Copy out each line of the data below in which "inductive" appears.

——————————

-- ==== Sys2Proof/Machine/RegTable.lean ====
section
/-! DEFINITION. The register tables of the spec as data: access type and reset value of every field (R6, R7), and what a register
reads as after reset. Fields that the spec resets to "trained" or "fused" read 0 here until bring-up or the fuses set them
(log entry 13). -/

namespace Sys2Proof.Machine

/-- Access types (Table 0-3; the tables of the spec use no RC field). -/
inductive Acc where
  | ro | rw | w1c | wo
deriving DecidableEq, Repr

/-- A field with its access type and reset value. -/
structure RegField where
  hi : Nat
  lo : Nat
  acc : Acc
  reset : Nat
deriving DecidableEq, Repr

/-- One index of a register array: step, first index, count. -/
structure Stride where
  step : Nat
  first : Nat
  count : Nat
deriving DecidableEq, Repr

/-- A row of a register table: offset in its block, indices, fields. -/
structure RegRow where
  base : Nat
  strides : List Stride
  fields : List RegField
deriving DecidableEq, Repr

/-- The kinds of block of Table 1-5. -/
inductive Blk where
  | core | cluster | device (b : Nat)
deriving DecidableEq, Repr

/-- Whether an offset from a row's base is one of the row's indices; outer index first, its step the larger. -/
def strideHit : List Stride → Nat → Bool
  | [], o => o == 0
  | s :: ss, o => decide (s.first ≤ o / s.step) && decide (o / s.step < s.first + s.count) && strideHit ss (o % s.step)

def RegRow.hits (r : RegRow) (o : Nat) : Bool := decide (r.base ≤ o) && strideHit r.strides (o - r.base)

def regsDevice9a : List RegRow := [
  -- ID_PART
  ⟨0x0, [], [⟨63, 48, .ro, 0x5956⟩, ⟨47, 24, .ro, 0x584d31⟩, ⟨23, 8, .ro, 0x4131⟩]⟩,
  -- ID_SERIAL
  ⟨0x8, [], [⟨63, 0, .ro, 0x0⟩]⟩,
  -- ID_CAPS
  ⟨0x10, [], [⟨7, 0, .ro, 0xc⟩, ⟨15, 8, .ro, 0x28⟩, ⟨23, 16, .ro, 0x18⟩, ⟨31, 24, .ro, 0xc⟩, ⟨39, 32, .ro, 0x12⟩, ⟨47, 40, .ro, 0xc⟩, ⟨55, 48, .ro, 0x4⟩]⟩,
  -- ID_MEM_LIVE
  ⟨0x18, [], [⟨23, 0, .ro, 0x0⟩, ⟨35, 24, .ro, 0x0⟩]⟩,
  -- ID_CLU_ASSIGN
  ⟨0x20, [], [⟨47, 0, .ro, 0xffffffffffff⟩]⟩,
  -- ID_CLU_STATE
  ⟨0x28, [], [⟨59, 0, .ro, 0x0⟩]⟩,
  -- ID_CORE_LIVE
  ⟨0x40, [⟨0x8, 0, 8⟩], [⟨63, 0, .ro, 0x0⟩]⟩]

def regsDevice9 : List RegRow := regsDevice9a

def regsCorea : List RegRow := [
  -- CORE_MX_STATUS
  ⟨0x800, [], [⟨7, 0, .ro, 0x0⟩, ⟨8, 8, .ro, 0x0⟩, ⟨12, 9, .ro, 0x0⟩]⟩,
  -- CORE_MX_SHAPE
  ⟨0x808, [⟨0x8, 0, 4⟩], [⟨7, 0, .ro, 0x0⟩, ⟨11, 8, .ro, 0x0⟩]⟩,
  -- CORE_MX_STEPS
  ⟨0x828, [], [⟨63, 0, .ro, 0x0⟩]⟩,
  -- CORE_MX_STALL
  ⟨0x830, [], [⟨31, 0, .ro, 0x0⟩, ⟨63, 32, .ro, 0x0⟩]⟩,
  -- CORE_VFP_CTL
  ⟨0x900, [⟨0x8, 0, 4⟩], [⟨0, 0, .rw, 0x0⟩, ⟨1, 1, .rw, 0x0⟩, ⟨2, 2, .rw, 0x0⟩, ⟨5, 4, .ro, 0x0⟩]⟩,
  -- CORE_VFP_FLAGS
  ⟨0x920, [⟨0x8, 0, 4⟩], [⟨0, 0, .w1c, 0x0⟩, ⟨1, 1, .w1c, 0x0⟩, ⟨2, 2, .w1c, 0x0⟩, ⟨3, 3, .w1c, 0x0⟩, ⟨4, 4, .w1c, 0x0⟩, ⟨5, 5, .w1c, 0x0⟩]⟩,
  -- CORE_EPI_CTL
  ⟨0x940, [⟨0x8, 0, 4⟩], [⟨0, 0, .rw, 0x0⟩, ⟨1, 1, .rw, 0x0⟩, ⟨6, 2, .rw, 0x0⟩, ⟨7, 7, .rw, 0x0⟩, ⟨8, 8, .rw, 0x0⟩, ⟨13, 9, .rw, 0x0⟩, ⟨14, 14, .rw, 0x0⟩, ⟨17, 15, .rw, 0x0⟩]⟩,
  -- CORE_RNG_SEED
  ⟨0x960, [], [⟨63, 0, .rw, 0x0⟩]⟩,
  -- CORE_RNG_CTR
  ⟨0x968, [], [⟨63, 0, .rw, 0x0⟩]⟩,
  -- CORE_ACT_VALID
  ⟨0x970, [], [⟨7, 0, .ro, 0x3f⟩]⟩,
  -- CORE_VEC_INSNS
  ⟨0x978, [], [⟨63, 0, .ro, 0x0⟩]⟩,
  -- CORE_EPI_ROWS
  ⟨0x980, [], [⟨63, 0, .ro, 0x0⟩]⟩]

def regsCoreb : List RegRow := [
  -- CORE_ID
  ⟨0x0, [], [⟨5, 0, .ro, 0x0⟩, ⟨11, 8, .ro, 0x0⟩, ⟨24, 16, .ro, 0x0⟩]⟩,
  -- CORE_CYCLE
  ⟨0x8, [], [⟨63, 0, .ro, 0x0⟩]⟩,
  -- CORE_STRAND
  ⟨0x10, [⟨0x8, 0, 4⟩], [⟨2, 0, .ro, 0x0⟩, ⟨6, 3, .ro, 0x0⟩, ⟨8, 7, .ro, 0x0⟩, ⟨63, 16, .ro, 0x0⟩]⟩,
  -- CORE_ISSUE
  ⟨0x30, [⟨0x8, 0, 4⟩], [⟨63, 0, .ro, 0x0⟩]⟩,
  -- CORE_WAIT
  ⟨0x50, [⟨0x8, 0, 4⟩], [⟨31, 0, .ro, 0x0⟩, ⟨63, 32, .ro, 0x0⟩]⟩,
  -- CORE_XIRQ
  ⟨0x200, [⟨0x8, 0, 4⟩], [⟨0, 0, .wo, 0x0⟩]⟩,
  -- CORE_RSTOP
  ⟨0x220, [⟨0x8, 0, 4⟩], [⟨1, 0, .ro, 0x0⟩, ⟨6, 2, .ro, 0x0⟩, ⟨11, 7, .ro, 0x0⟩, ⟨63, 16, .ro, 0x0⟩]⟩,
  -- CORE_RESUME
  ⟨0x240, [⟨0x8, 0, 4⟩], [⟨0, 0, .wo, 0x0⟩, ⟨1, 1, .wo, 0x0⟩, ⟨63, 16, .wo, 0x0⟩]⟩,
  -- CORE_XCOUNT
  ⟨0x260, [⟨0x8, 0, 4⟩], [⟨31, 0, .ro, 0x0⟩, ⟨63, 32, .ro, 0x0⟩]⟩,
  -- CORE_LS_EN
  ⟨0x400, [], [⟨15, 0, .rw, 0xffff⟩, ⟨31, 16, .rw, 0xffff⟩, ⟨39, 32, .rw, 0xff⟩]⟩,
  -- CORE_LS_STATE0
  ⟨0x408, [], [⟨31, 0, .ro, 0xaaaaaaaa⟩, ⟨63, 32, .ro, 0xaaaaaaaa⟩]⟩,
  -- CORE_LS_STATE1
  ⟨0x410, [], [⟨15, 0, .ro, 0xaaaa⟩]⟩]

def regsCorec : List RegRow := [
  -- CORE_LS_PEND
  ⟨0x418, [], [⟨39, 0, .ro, 0x0⟩]⟩,
  -- CORE_L1_CTL
  ⟨0x420, [], [⟨0, 0, .wo, 0x0⟩, ⟨1, 1, .wo, 0x0⟩, ⟨5, 2, .rw, 0x4⟩]⟩,
  -- CORE_L1_HITS
  ⟨0x428, [], [⟨63, 0, .ro, 0x0⟩]⟩,
  -- CORE_L1_MISSES
  ⟨0x430, [], [⟨63, 0, .ro, 0x0⟩]⟩,
  -- CORE_L1_PFUSE
  ⟨0x438, [], [⟨63, 0, .ro, 0x0⟩]⟩,
  -- CORE_IC_MISSES
  ⟨0x440, [], [⟨31, 0, .ro, 0x0⟩, ⟨63, 32, .ro, 0x0⟩]⟩,
  -- CORE_LS_RETRY
  ⟨0x448, [], [⟨31, 0, .ro, 0x0⟩, ⟨63, 32, .ro, 0x0⟩]⟩,
  -- CORE_ECC
  ⟨0x450, [], [⟨31, 0, .ro, 0x0⟩, ⟨47, 32, .ro, 0x0⟩, ⟨50, 48, .ro, 0x0⟩]⟩,
  -- CORE_ECC_ADDR
  ⟨0x458, [], [⟨23, 0, .ro, 0x0⟩]⟩,
  -- CORE_MSG_CTL
  ⟨0x1000, [], [⟨31, 0, .rw, 0x100000⟩]⟩,
  -- CORE_MSG_SENT
  ⟨0x1008, [], [⟨63, 0, .ro, 0x0⟩]⟩,
  -- CORE_MSG_RECV
  ⟨0x1010, [], [⟨63, 0, .ro, 0x0⟩]⟩]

——————————

**Exercise solution:**
inductive Acc where
inductive Blk where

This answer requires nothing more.